How to complete this task » The line containing "(∀ e, step s ≠ .fault e) ∧" and every line after it, through the end of the records below: repeat them exactly, nothing more.

Collected data entries »
-- ==== Sys2Proof/Certificates/Slice0/Obligations.lean ====
section
/-! DEFINITION. The statements about the FSD, taken from the numbered rules of spec/. Where a clause rests on a field of the model's own (`cfg`, `rxWin`, `rxDraws`, `powerEpoch`, `epoch`, `script`) the docstring says so and names the log entry. -/

open Sys2Proof Sys2Proof.Machine

/-! ## Encodings -/

/-- For every operation, decoding its bundle gives it back with every operand (30_encoding R53 to R56). -/
def Obligations.DecodeEncodeRoundTrip : Prop :=
  ∀ i : Instr, i.WellFormed → decode (encode i) = .ok i

/-- The other direction: what a bundle decodes to encodes to the same command word and the operands that are used, with the ignored
operands 0 (30_encoding R53, R67; that the decoder drops them is log entry 19). -/
def Obligations.EncodeKeepsUsedFields : Prop :=
  ∀ (b : Bundle) (i : Instr), decode b = .ok i →
    (encode i).extractLsb' 0 8 = b.extractLsb' 0 8 ∧
    (encode i).extractLsb' 8 16 =
      (match i with
        | .cnt _ _ => b.extractLsb' 8 16
        | .arm _ _ => b.extractLsb' 8 16
        | .nop | .rst | .fla | .xfd _ | .dec | .run => 0) ∧
    (encode i).extractLsb' 24 64 =
      (match i with
        | .arm _ _ => b.extractLsb' 24 64
        | .cnt _ _ | .nop | .rst | .fla | .xfd _ | .dec | .run => 0)

/-- The opcode map, field by field of the bundle: op_a is bits 87:24, op_b bits 23:8, the command word bits 7:0 with rsv 7:5, f 4,
opc 3:0 (30_encoding R53, R54, R56). -/
def Obligations.OpcodeMapReadsFields : Prop :=
  ∀ b : Bundle,
    let opA : BitVec 64 := b.extractLsb' 24 64
    let opB : BitVec 16 := b.extractLsb' 8 16
    let rsv : BitVec 3 := b.extractLsb' 5 3
    let f : Bool := b.getLsbD 4
    let opc : BitVec 4 := b.extractLsb' 0 4
    (rsv = 0 → f = false → opc = 0x0 → decode b = .ok .nop) ∧
    (rsv = 0 → f = false → opc = 0x1 → decode b = .ok .rst) ∧
    (rsv = 0 → opc = 0x2 → decode b = .ok (.cnt f opB)) ∧
    (rsv = 0 → f = false → opc = 0x3 → decode b = .ok .fla) ∧
    (rsv = 0 → f = false → opc = 0x4 → decode b = .ok (.arm opA opB)) ∧
    (rsv = 0 → opc = 0x5 → decode b = .ok (.xfd f)) ∧
    (rsv = 0 → f = false → opc = 0x6 → decode b = .ok .dec) ∧
    (rsv = 0 → f = false → opc = 0x7 → decode b = .ok .run) ∧
    ((rsv ≠ 0 ∨ 8 ≤ opc.toNat ∨ (f = true ∧ opc ≠ 0x2 ∧ opc ≠ 0x5)) → ∃ e, decode b = .error e)

/-- Bundles written out by hand from R53 to R56 and the worked examples of R67, R87, R92, R93, R95, R98, R101. -/
def Obligations.WrittenBundlesDecode : Prop :=
  decode 0x0000000000000000000000#88 = .ok .nop ∧
  decode 0x0000000000000000000001#88 = .ok .rst ∧
  decode 0x0000000000000000002812#88 = .ok (.cnt true 40) ∧
  decode 0x0000000000000000123402#88 = .ok (.cnt false 4660) ∧
  decode 0x0000000000000000000003#88 = .ok .fla ∧
  decode 0x00000000000F4240000204#88 = .ok (.arm 1000000 2) ∧
  decode 0x0000000000000000000015#88 = .ok (.xfd true) ∧
  decode 0x0000000000000000000005#88 = .ok (.xfd false) ∧
  decode 0xFFFFFFFFFFFFFFFFFFFF06#88 = .ok .dec ∧
  decode 0x0000000000000000000007#88 = .ok .run ∧
  decode 0x0000000000000000000010#88 = .error .flagNotUsed ∧
  decode 0x0000000000000000000008#88 = .error .reservedOpcode ∧
  decode 0x0000000000000000000027#88 = .error .reservedBits

/-- Exactly ten command words are legal and decode to an operation; a bundle with any other word decodes to none, and issuing it sets
ERR.ILLEGAL and changes nothing else, in every phase and whatever the operands (30_encoding R57, 60_exceptions R104). -/
def Obligations.IllegalWordOnlySetsIllegal : Prop :=
  ∀ (s : State) (b : Bundle),
    let legal : List (BitVec 8) := [0x00, 0x01, 0x02, 0x12, 0x03, 0x04, 0x05, 0x15, 0x06, 0x07]
    (b.extractLsb' 0 8 ∈ legal → ∃ i, decode b = .ok i) ∧
    (b.extractLsb' 0 8 ∉ legal →
      (∃ e, decode b = .error e) ∧ issueBundle b s = .next { s with err := { s.err with illegal := true } })

/-! ## The step -/

/-- A bundle at the head of the script that decodes to an operation runs that operation, and one that decodes to none raises ILLEGAL, on
the state without that bundle. The script is the model's own (log entry 4). -/
def Obligations.StepRunsDecodedOperation : Prop :=
  ∀ (s : State) (b : Bundle) (rest : List EnvMove), s.cfg.WellFormed → s.script = .issue b :: rest →
    (∀ i : Instr, decode b = .ok i → i.WellFormed → step s = exec i { s with script := rest }) ∧
    (∀ e, decode b = .error e →
      step s = .next { s with script := rest, err := { s.err with illegal := true } })

/-- A configuration that fails one of R10 (a) to (g) gets no behaviour, and CFG_DEFAULT is well-formed (00_scope R10). The name of the
refusal and that State carries the configuration are the model's (log entries 1 and 3). -/
def Obligations.IllFormedConfigHasNoBehaviour : Prop :=
  (∀ s : State,
    ¬ ((1 ≤ s.cfg.recordSize ∧ 1 ≤ s.cfg.maxBatch ∧ 1 ≤ s.cfg.samplePeriodUs ∧ s.cfg.samplePeriodUs < 2 ^ 32) ∧
        (∀ o ∈ s.cfg.offsets.list, o < s.cfg.recordSize) ∧
        s.cfg.offsets.list.Pairwise (· ≠ ·) ∧
        s.cfg.maxBatch * s.cfg.recordSize + s.cfg.headerSlack ≤ s.cfg.fifoCapacity ∧
        s.cfg.fifoCapacity ≤ 65535 ∧
        s.cfg.maxBatch ≤ 65535 ∧
        (∀ k, s.cfg.scaling = some k → k.tempSensitivity ≠ 0)) →
      step s = .refused .illFormedConfig) ∧
  Cfg.default.WellFormed ∧ Cfg.default.offsets.list.length = 17

/-- With no move left all state is retained (60_exceptions R117). The script is the model's own (log entry 4). -/
def Obligations.StateIsRetainedWithoutMoves : Prop :=
  ∀ s : State, s.cfg.WellFormed → s.script = [] → step s = .next s

/-- No step changes the configuration (00_scope R8, 10_state R34). That State carries it is the model's choice (log entry 1). -/
def Obligations.ConfigurationNeverChanges : Prop :=
  ∀ s t : State, step s = .next t → t.cfg = s.cfg

/-- From a state that meets the sequencing invariant no step ends in a fault, and every bundle is answered with a next state
(60_exceptions R108; 20_memory R38). The script and the two faults are the model's (log entries 4, 9, 10). -/
def Obligations.EveryBundleIsAnswered : Prop :=
  ∀ s : State, SeqInv s →
    (∀ e, step s ≠ .fault e) ∧
    (∀ b rest, s.script = .issue b :: rest → ∃ t, step s = .next t)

Result for this exercise »
    (∀ e, step s ≠ .fault e) ∧
    (∀ b rest, s.script = .issue b :: rest → ∃ t, step s = .next t)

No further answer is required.